Canonical Cover in Database with Simple Examples

Canonical Cover Explained / Canonical Cover in Database with Simple Examples / Minimal Cover with Examples / What is Canonical Cover? / What is Minimal Cover?

Canonical Cover

Definition:

A Canonical Cover for a set of functional dependencies F is another set of functional dependencies Fc such that all the functional dependencies in F logically imply all the functional dependencies in Fc and vice versa. We insist the Fc to meet the following requirements;

1. F should logically imply all FDs in Fc, [F = Fc]

2. Fc should logically imply all FDs in F,

3. Functional dependencies of Fc should not contain any Extraneous attribute. (Refer for Extraneous attributes)

4. The left side of all the functional dependencies in Fc should be unique.
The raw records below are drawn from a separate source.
-- ==== Sys2Proof/Laws/Memory.lean ====
section
/-! SUPPORT. The laws of memory: a byte read after a write, the bytes a write leaves alone, and the canonical form,
which every memory operation keeps. -/

namespace Sys2Proof.Laws

open Sys2Proof Sys2Proof.Machine

theorem readKey_eraseKey_same (m : Memory) (k : Nat) :
    Memory.readKey (Memory.eraseKey m k) k = unfilledByte := by
  induction m with
  | nil => rfl
  | cons e rest ih =>
    obtain ⟨j, v⟩ := e
    by_cases h : j = k
    · simpa [Memory.eraseKey, h] using ih
    · simpa [Memory.eraseKey, Memory.readKey, h] using ih

theorem readKey_eraseKey_other (m : Memory) {k k' : Nat} (hk : k' ≠ k) :
    Memory.readKey (Memory.eraseKey m k) k' = Memory.readKey m k' := by
  induction m with
  | nil => rfl
  | cons e rest ih =>
    obtain ⟨j, v⟩ := e
    by_cases h : j = k
    · have hj : j ≠ k' := fun h' => hk (h'.symm.trans h)
      simpa [Memory.eraseKey, Memory.readKey, h, hj, Ne.symm hk] using ih
    · by_cases h' : j = k'
      · subst h'
        simp [Memory.eraseKey, Memory.readKey, hk]
      · simpa [Memory.eraseKey, Memory.readKey, h, h'] using ih

theorem readKey_insertKey_same (m : Memory) (k : Nat) (v : Byte)
    (hn : ∀ e ∈ m, e.1 ≠ k) : Memory.readKey (Memory.insertKey m k v) k = v := by
  induction m with
  | nil => simp [Memory.insertKey, Memory.readKey]
  | cons e rest ih =>
    obtain ⟨j, w⟩ := e
    have hj : j ≠ k := hn (j, w) (by simp)
    by_cases h : k < j
    · simp [Memory.insertKey, Memory.readKey, h]
    · simpa [Memory.insertKey, Memory.readKey, h, hj] using ih (fun e he => hn e (by simp [he]))

theorem readKey_insertKey_other (m : Memory) {k k' : Nat} (v : Byte) (hk : k' ≠ k) :
    Memory.readKey (Memory.insertKey m k v) k' = Memory.readKey m k' := by
  induction m with
  | nil => simp [Memory.insertKey, Memory.readKey, Ne.symm hk]
  | cons e rest ih =>
    obtain ⟨j, w⟩ := e
    by_cases h : k < j
    · simp [Memory.insertKey, Memory.readKey, h, Ne.symm hk]
    · simp [Memory.insertKey, Memory.readKey, h, ih]

theorem eraseKey_no_entry (m : Memory) (k : Nat) : ∀ e ∈ Memory.eraseKey m k, e.1 ≠ k := by
  induction m with
  | nil => simp [Memory.eraseKey]
  | cons e rest ih =>
    obtain ⟨j, v⟩ := e
    by_cases h : j = k
    · simpa [Memory.eraseKey, h] using ih
    · intro e he
      simp only [Memory.eraseKey, h, if_false, List.mem_cons] at he
      rcases he with rfl | he
      · exact h
      · exact ih e he

/-- A byte reads as it was last written, in every memory. -/
@[simp] theorem readKey_writeKey_same (m : Memory) (k : Nat) (v : Byte) :
    Memory.readKey (Memory.writeKey m k v) k = v := by
  by_cases h : v = unfilledByte
  · simp [Memory.writeKey, h, readKey_eraseKey_same]
  · simp only [Memory.writeKey, h, if_false]
    exact readKey_insertKey_same _ _ _ (eraseKey_no_entry m k)

/-- A write leaves every other byte as it was, in every memory. -/
theorem readKey_writeKey_other (m : Memory) {k k' : Nat} (v : Byte) (hk : k' ≠ k) :
    Memory.readKey (Memory.writeKey m k v) k' = Memory.readKey m k' := by
  by_cases h : v = unfilledByte
  · simp [Memory.writeKey, h, readKey_eraseKey_other m hk]
  · simp [Memory.writeKey, h, readKey_insertKey_other _ v hk, readKey_eraseKey_other m hk]

/-! ## Keys of cells -/

theorem dataKey_inj {a b : Addr} : dataKey a = dataKey b ↔ a = b := by
  simp only [dataKey]; constructor
  · intro h; apply BitVec.eq_of_toNat_eq; omega
  · rintro rfl; rfl

theorem codeKey_ne_dataKey (a b : Addr) : codeKey a ≠ dataKey b := by simp only [codeKey, dataKey]; omega

@[simp] theorem memRead_memWrite_same (m : Memory) (a : Addr) (v : Byte) : memRead (memWrite m a v) a = v := by
  simp [memRead, memWrite]

theorem memRead_memWrite_other (m : Memory) {a b : Addr} (v : Byte) (h : b ≠ a) :
    memRead (memWrite m a v) b = memRead m b :=
  readKey_writeKey_other m v (fun hk => h (dataKey_inj.mp hk))

/-- A data write never changes the opcode and operand byte of a cell (R43). -/
@[simp] theorem readKey_codeKey_memWrite (m : Memory) (a b : Addr) (v : Byte) :
    Memory.readKey (memWrite m a v) (codeKey b) = Memory.readKey m (codeKey b) :=
  readKey_writeKey_other m v (codeKey_ne_dataKey b a)

/-! ## The canonical form -/

theorem keysFrom_mono {m : Memory} {k k' : Nat} (h : k' ≤ k) (hm : Memory.keysFrom k m = true) :
    Memory.keysFrom k' m = true := by
  cases m with
  | nil => rfl
  | cons e rest =>
    obtain ⟨j, v⟩ := e
    simp only [Memory.keysFrom, Bool.and_eq_true, decide_eq_true_eq] at hm ⊢
    exact ⟨⟨⟨by omega, hm.1.1.2⟩, hm.1.2⟩, hm.2⟩

theorem keysFrom_eraseKey {m : Memory} {k : Nat} (d : Nat) (hm : Memory.keysFrom k m = true) :
    Memory.keysFrom k (Memory.eraseKey m d) = true := by
  induction m generalizing k with
  | nil => rfl
  | cons e rest ih =>
    obtain ⟨j, v⟩ := e
    simp only [Memory.keysFrom, Bool.and_eq_true, decide_eq_true_eq] at hm
    by_cases h : j = d
    · simp only [Memory.eraseKey, h, if_true]
      exact keysFrom_mono (by omega) (ih hm.2)
    · simp only [Memory.eraseKey, h, if_false, Memory.keysFrom, Bool.and_eq_true, decide_eq_true_eq]
      exact ⟨hm.1, ih hm.2⟩

theorem keysFrom_insertKey {m : Memory} {k d : Nat} {v : Byte} (hm : Memory.keysFrom k m = true)
    (hd : ∀ e ∈ m, e.1 ≠ d) (hk : k ≤ d) (hb : d < 2 * memCells) (hv : v ≠ unfilledByte) :
    Memory.keysFrom k (Memory.insertKey m d v) = true := by
  induction m generalizing k with
  | nil => simp [Memory.insertKey, Memory.keysFrom, hk, hb, hv]
  | cons e rest ih =>
    obtain ⟨j, w⟩ := e
    simp only [Memory.keysFrom, Bool.and_eq_true, decide_eq_true_eq] at hm
    have hj : j ≠ d := hd (j, w) (by simp)
    by_cases h : d < j
    · simp only [Memory.insertKey, h, if_true, Memory.keysFrom, Bool.and_eq_true, decide_eq_true_eq]
      exact ⟨⟨⟨hk, hb⟩, by simpa using hv⟩, ⟨⟨by omega, hm.1.1.2⟩, hm.1.2⟩, hm.2⟩
    · simp only [Memory.insertKey, h, if_false, Memory.keysFrom, Bool.and_eq_true, decide_eq_true_eq]
      exact ⟨hm.1, ih hm.2 (fun e he => hd e (by simp [he])) (by omega)⟩

/-- A write inside the 256 cells keeps the canonical form. -/
theorem writeKey_wf {m : Memory} {k : Nat} (v : Byte) (hm : Memory.wf m = true) (hk : k < 2 * memCells) :
    Memory.wf (Memory.writeKey m k v) = true := by
  by_cases h : v = unfilledByte
  · simpa [Memory.writeKey, Memory.wf, h] using keysFrom_eraseKey k hm
  · simp only [Memory.writeKey, Memory.wf, h, if_false]
    exact keysFrom_insertKey (keysFrom_eraseKey k hm) (eraseKey_no_entry m k) (Nat.zero_le k) hk h

theorem dataKey_lt (a : Addr) : dataKey a < 2 * memCells := by
  have := a.isLt; simp only [dataKey, memCells]; omega

theorem codeKey_lt (a : Addr) : codeKey a < 2 * memCells := by
  have := a.isLt; simp only [codeKey, memCells]; omega

theorem memWrite_wf {m : Memory} (a : Addr) (v : Byte) (hm : Memory.wf m = true) :
    Memory.wf (memWrite m a v) = true := writeKey_wf v hm (dataKey_lt a)

theorem placeCell_wf {m : Memory} (a : Addr) (w : Word) (hm : Memory.wf m = true) :
    Memory.wf (placeCell m a w) = true := writeKey_wf _ (writeKey_wf _ hm (codeKey_lt a)) (dataKey_lt a)

theorem reset_mem_wf : Memory.wf State.reset.mem = true := rfl

/-! ## Whole cells -/

theorem append_extract (w : Word) : w.extractLsb' 8 8 ++ w.extractLsb' 0 8 = w := by
  apply BitVec.eq_of_getLsbD_eq
  intro i hi
  simp only [BitVec.getLsbD_append, BitVec.getLsbD_extractLsb']
  by_cases h : i < 8
  · simp [h]
  · simp [h, show i - 8 < 8 by omega, show 8 + (i - 8) = i by omega]

@[simp] theorem cellAt_placeCell_same (m : Memory) (a : Addr) (w : Word) : cellAt (placeCell m a w) a = w := by
  simp only [cellAt, placeCell, readKey_writeKey_same,
    readKey_writeKey_other _ _ (codeKey_ne_dataKey a a), append_extract]

theorem cellAt_placeCell_other (m : Memory) {a b : Addr} (w : Word) (h : b ≠ a) :
    cellAt (placeCell m a w) b = cellAt m b := by
  have hb : b.toNat ≠ a.toNat := fun e => h (BitVec.eq_of_toNat_eq e)
  simp only [cellAt, placeCell]
  rw [readKey_writeKey_other, readKey_writeKey_other, readKey_writeKey_other, readKey_writeKey_other]
  all_goals simp only [codeKey, dataKey]; omega

/-! ## The fields of a word of two bytes -/

theorem getLsbD_byte_append (h l : Byte) (i : Nat) :
    (h ++ l).getLsbD i = if i < 8 then l.getLsbD i else h.getLsbD (i - 8) := BitVec.getLsbD_append

theorem extract_low_byte (h l : Byte) : (h ++ l).extractLsb' 0 8 = l := by
  apply BitVec.eq_of_getLsbD_eq
  intro i hi
  rw [BitVec.getLsbD_extractLsb', getLsbD_byte_append]
  simp [hi]

theorem extract_high_byte (h l : Byte) : (h ++ l).extractLsb' 8 8 = h := by
  apply BitVec.eq_of_getLsbD_eq
  intro i hi
  rw [BitVec.getLsbD_extractLsb', getLsbD_byte_append]
  simp [hi]

theorem extract_high_nibble (h l : Byte) : (h ++ l).extractLsb' 12 4 = h.extractLsb' 4 4 := by
  apply BitVec.eq_of_getLsbD_eq
  intro i hi
  rw [BitVec.getLsbD_extractLsb', BitVec.getLsbD_extractLsb', getLsbD_byte_append]
  simp [hi, show ¬ 12 + i < 8 by omega, show 12 + i - 8 = 4 + i by omega]

theorem extract_operand_nibble (h l : Byte) : (h ++ l).extractLsb' 8 4 = h.extractLsb' 0 4 := by
  apply BitVec.eq_of_getLsbD_eq
  intro i hi
  rw [BitVec.getLsbD_extractLsb', BitVec.getLsbD_extractLsb', getLsbD_byte_append]
  simp [hi, show ¬ 8 + i < 8 by omega]

end Sys2Proof.Laws
end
Actually, a Canonical cover Fc is a minimal set of functional dependencies that is equivalent to F, and have no redundant functional dependencies or redundant attributes as part of functional dependencies.

In other words, every functional dependency of Fc is very much needed and it is as small as possible when compared to the size of F.

Canonical Cover Algorithm:

ALGORITHM CanonicalCover(FD set F)

BEGIN

          REPEAT UNTIL STABLE

                   1. Wherever possible, apply UNION rule from Armstrong’s Axioms

                             (e.g., A → BC, A → CD becomes A → BCD)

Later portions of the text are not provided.